|
It's early yet, but I think we have a winner. This is the worst movie I have seen in the theater so far, and I can't imagine that I will actively seek out anything worse, so I think it will remain the worst. That is an achievement, coming so early in the year. I just needed to see something bad that I could laugh at, and I got what I wanted.
I wonder at the futility of attempting a plot synopsis. I was confused as to what was actually going on anywhere in the film, except immediate things like "Oh no, there's another zombie!" "Hey, this door won't open!" "The room is filling with water!" Wouldn't you know it, but those parts of the dialog were right on the money. Any time the characters said something like that, it was true. As to the over-arching plot, I can only guess.

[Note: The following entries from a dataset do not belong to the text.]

/-- A step performs the turn at the head of the agenda: an owning party's decoded instruction, or the trap of a word that is none, then the end
of its turn; a hart's hub word or CSR read; an event; a host's access to BAR0. The agenda, which says whose turn it is, is the model's (log 1), not
the spec's. Around the turn a step adds what follows from it, which is nothing where nothing waits: a parked party whose condition an event made
hold goes on (04_pipeline R100, R104; the order among several is the model's, log 13), and so do host requests that stalled. -/
def Obligations.StepRunsDecoded : Prop :=
  (∀ (s : State) (i : Issuer) (rest : List Turn) (v : View) (w : Word) (lits : List Word) (x : Instr), s.agenda = .slot i :: rest →
    let u := { s with agenda := rest }
    u.view i = some v → v.thr.st = .owning → v.thr.ending = false → v.thr.dataErr = [] → (∀ p ∈ v.pipes, (s.pipe p).switching = false) →
    u.codeWord v (v.thr.hdr + BitVec.ofNat 54 (4 * v.thr.slot)) = some w →
    allSome ((v.thr.litSlots w).map fun k => u.codeWord v (v.thr.hdr + BitVec.ofNat 54 (4 * k))) = some lits →
    (decodeWord w lits = none → step s = .next (s.after (u.endTurn (u.trap v
      { lanes := v.act, cause := .illop, addr := 0#64, trapaddr := w, hdr := v.thr.hdr, slot := v.thr.slot }) i))) ∧
    (decodeWord w lits = some x →
    (∀ t, exec x { u with cur := some i } = .next t → step s = .next (s.after (u.endTurn t i))) ∧
    (∀ r, exec x { u with cur := some i } = .fault r → step s = .fault r) ∧ ∀ r, exec x { u with cur := some i } = .refused r → step s = .refused r)) ∧
  (∀ (u t : State) (i : Issuer), (u.endTurn t i).cur = none ∧ { u.endTurn t i with cur := t.cur, waves := t.waves } = t) ∧
  (∀ s t : State, { s.latchWakes t with pipes := t.pipes, clusters := t.clusters, saved := t.saved } = t ∧
    (t.lost = [] → t.held = [] → (∀ e ∈ t.keyrings, ∀ r ∈ e.2.recs, r.spilled = false) →
      (∀ w ∈ t.waves, ∀ i ∈ w.issuers, ∀ v, t.view i = some v → v.thr.st = .parked → t.waitHolds v = false) → s.after t = s.latchWakes t)) ∧
  (∀ (s : State) (i : Issuer) (v : View), s.view i = some v → v.thr.st = .parked →
    (s.waitHolds v = false → s.settleParty i = s) ∧
    (s.waitHolds v = true → s.running.contains v.w.die = true → v.w.thr.st ≠ .suspended → (∃ c, s.ctx? v.w.ctx = some c ∧ c.st = .live) →
      (∀ l, v.thr.wait = .ports l → s.settleParty i = s.resumeAt i) ∧
      (∀ l, v.thr.wait = .wfm l → s.settleParty i = (s.modThr i fun t => { t with owed := some (t.parkWord, l) }).resumeAfter i) ∧
      ∀ x, (∀ l, v.thr.wait ≠ .ports l) → (∀ l, v.thr.wait ≠ .wfm l) → decodeWord v.thr.parkWord v.thr.parkSrc = some x →
        let go := s.modThr i fun t => { t with st := .owning, wait := .nothing }
        ∀ t, exec x { go with cur := some i } = .next t → t.point i ≠ go.point i → ∀ y, t.view i = some y →
          ∃ z, (s.settleParty i).view i = some z ∧ z.thr.st = (if y.thr.st = .owning then .ready else y.thr.st) ∧ z.thr.hdr = y.thr.hdr ∧
            z.thr.slot = y.thr.slot)) ∧
  (∀ (s : State) (rest : List Turn),
    (∀ h csr rd, s.agenda = .csrRead h csr rd :: rest → step s = .next (s.after ({ s with agenda := rest }.csrRead h csr rd))) ∧
    ∀ port off op t, s.agenda = .bar port off op :: rest → { s with agenda := rest }.barAccess port off op = .next t → step s = .next (s.after t)) ∧
  (∀ (s : State) (h : Nat) (rest : List Turn) (x : Instr) (l : List Byte), s.agenda = .hart h :: rest →
    let u := { s with agenda := rest }
    let a := (s.hart h).pc + s.pkgid.toNat * 2 ^ 45
    s.hubUp = true → h < 24 → (s.hart h).exc = none → (s.hart h).held = none → (s.hart h).mode = .m → (s.hart h).pc + 4 ≤ 2 ^ 45 → s.frozenIn a 4 = false →
    l.length = 4 → (∀ k < 4, s.hostByte (a + k) = l[k]?) → decodeHub (BitVec.ofNat 32 (leNat l)) = some x →
    ∀ t, exec x { u with curHart := some h } = .next t → step s = .next (s.after { t with curHart := none })) ∧
  ∀ (s : State) (x : Instr) (rest : List Turn), s.agenda = .event x :: rest →
    (∀ t, exec x { s with agenda := rest } = .next t → step s = .next (s.after t)) ∧
    (∀ r, exec x { s with agenda := rest } = .fault r → step s = .fault r) ∧ ∀ r, exec x { s with agenda := rest } = .refused r → step s = .refused r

Apparently, the Umbrella Corporation has been testing a virus that turns people into zombies deep in their underground laboratory system known as "The Hive." Things go wrong—you're never sure exactly how or why—and the Red Queen (she's the computer with an imagination and sense of humor that runs the entire thingamabob... I lost my train of thought. The movie's plot makes me lose track of the clauses in my sentences. I think I need a closing parenthesis here...) Anyway, a crack team of some kind are sent in to The Hive to... I guess to find out what happened, although that should be pretty apparent. What good is a supercomputer with a cool name if it can't tell you what happened? They take Milla Jovovich, who wears a really sexy dress and yells a lot and has amnesia because of some nerve gas that she was given by... I don't know who did it or why. Anyway, they go down into The Hive, and all of the former workers are zombies now. The characters have never seen a zombie movie before (doesn't Night of the Living Dead exist in their world?), so it takes them a while to figure out how to deal with them. I would say that chaos ensues, but it started the minute the opening credits started to roll, so "ensuing" is not very helpful. Chaos reigns.
I hate this kind of horror film. I hesitate to call it horror, because there's no suspense involved. They telegraph the "scary" parts about thirty seconds early by using this annoying, slowly growing blast of music, then whatever it is pops up and there's a crashing sound (this might be the loudest movie I have ever seen). Last time I checked, if someone taps you on the shoulder, there is no crashing sound or music. Oh, but that's to tell the audience that we should be frightened—here! Be Frightened! And it does make you jump, but it's not really fair. If Mother Theresa knocked on a window behind you, you would jump. The "shocks" in this film are the equivalent of someone following you around with a balloon and a stickpin, threatening to pop it. You know it's coming, but of course you'll jump when it happens. So the characters stand around, or run, and the zombies crash into doors and scare them, and there are these terribly bad computer-generated monsters who look like proto-Gumby... ahh, you get the point.
It's sad that the best part of the movie was stolen blatantly from a far better suspense film. There's a scene where a bunch of the crack team of soldiers are in a hallway. This cool blue laser thingy comes flying through, cuts one of them into ribbons, then comes back at another level, then changes direction. One guy survives, the guy who had been serving as the narrator (any time a character seemed to know too much about what was going on, they would buy the farm in the next room). Then a grid of lasers cuts him into julienne carrots. This scene was stolen from 1998's Cube, a far better film with a tenth of the budget of this. But of course this movie will make a lot of money, and of course there will be a sequel. I think I'll skip that one. (In case you are wondering, I gave it a half goat for a couple of great scenes involving Milla Jovovich that had little to do with zombies and a lot to do with my inner 13-year-old boy.)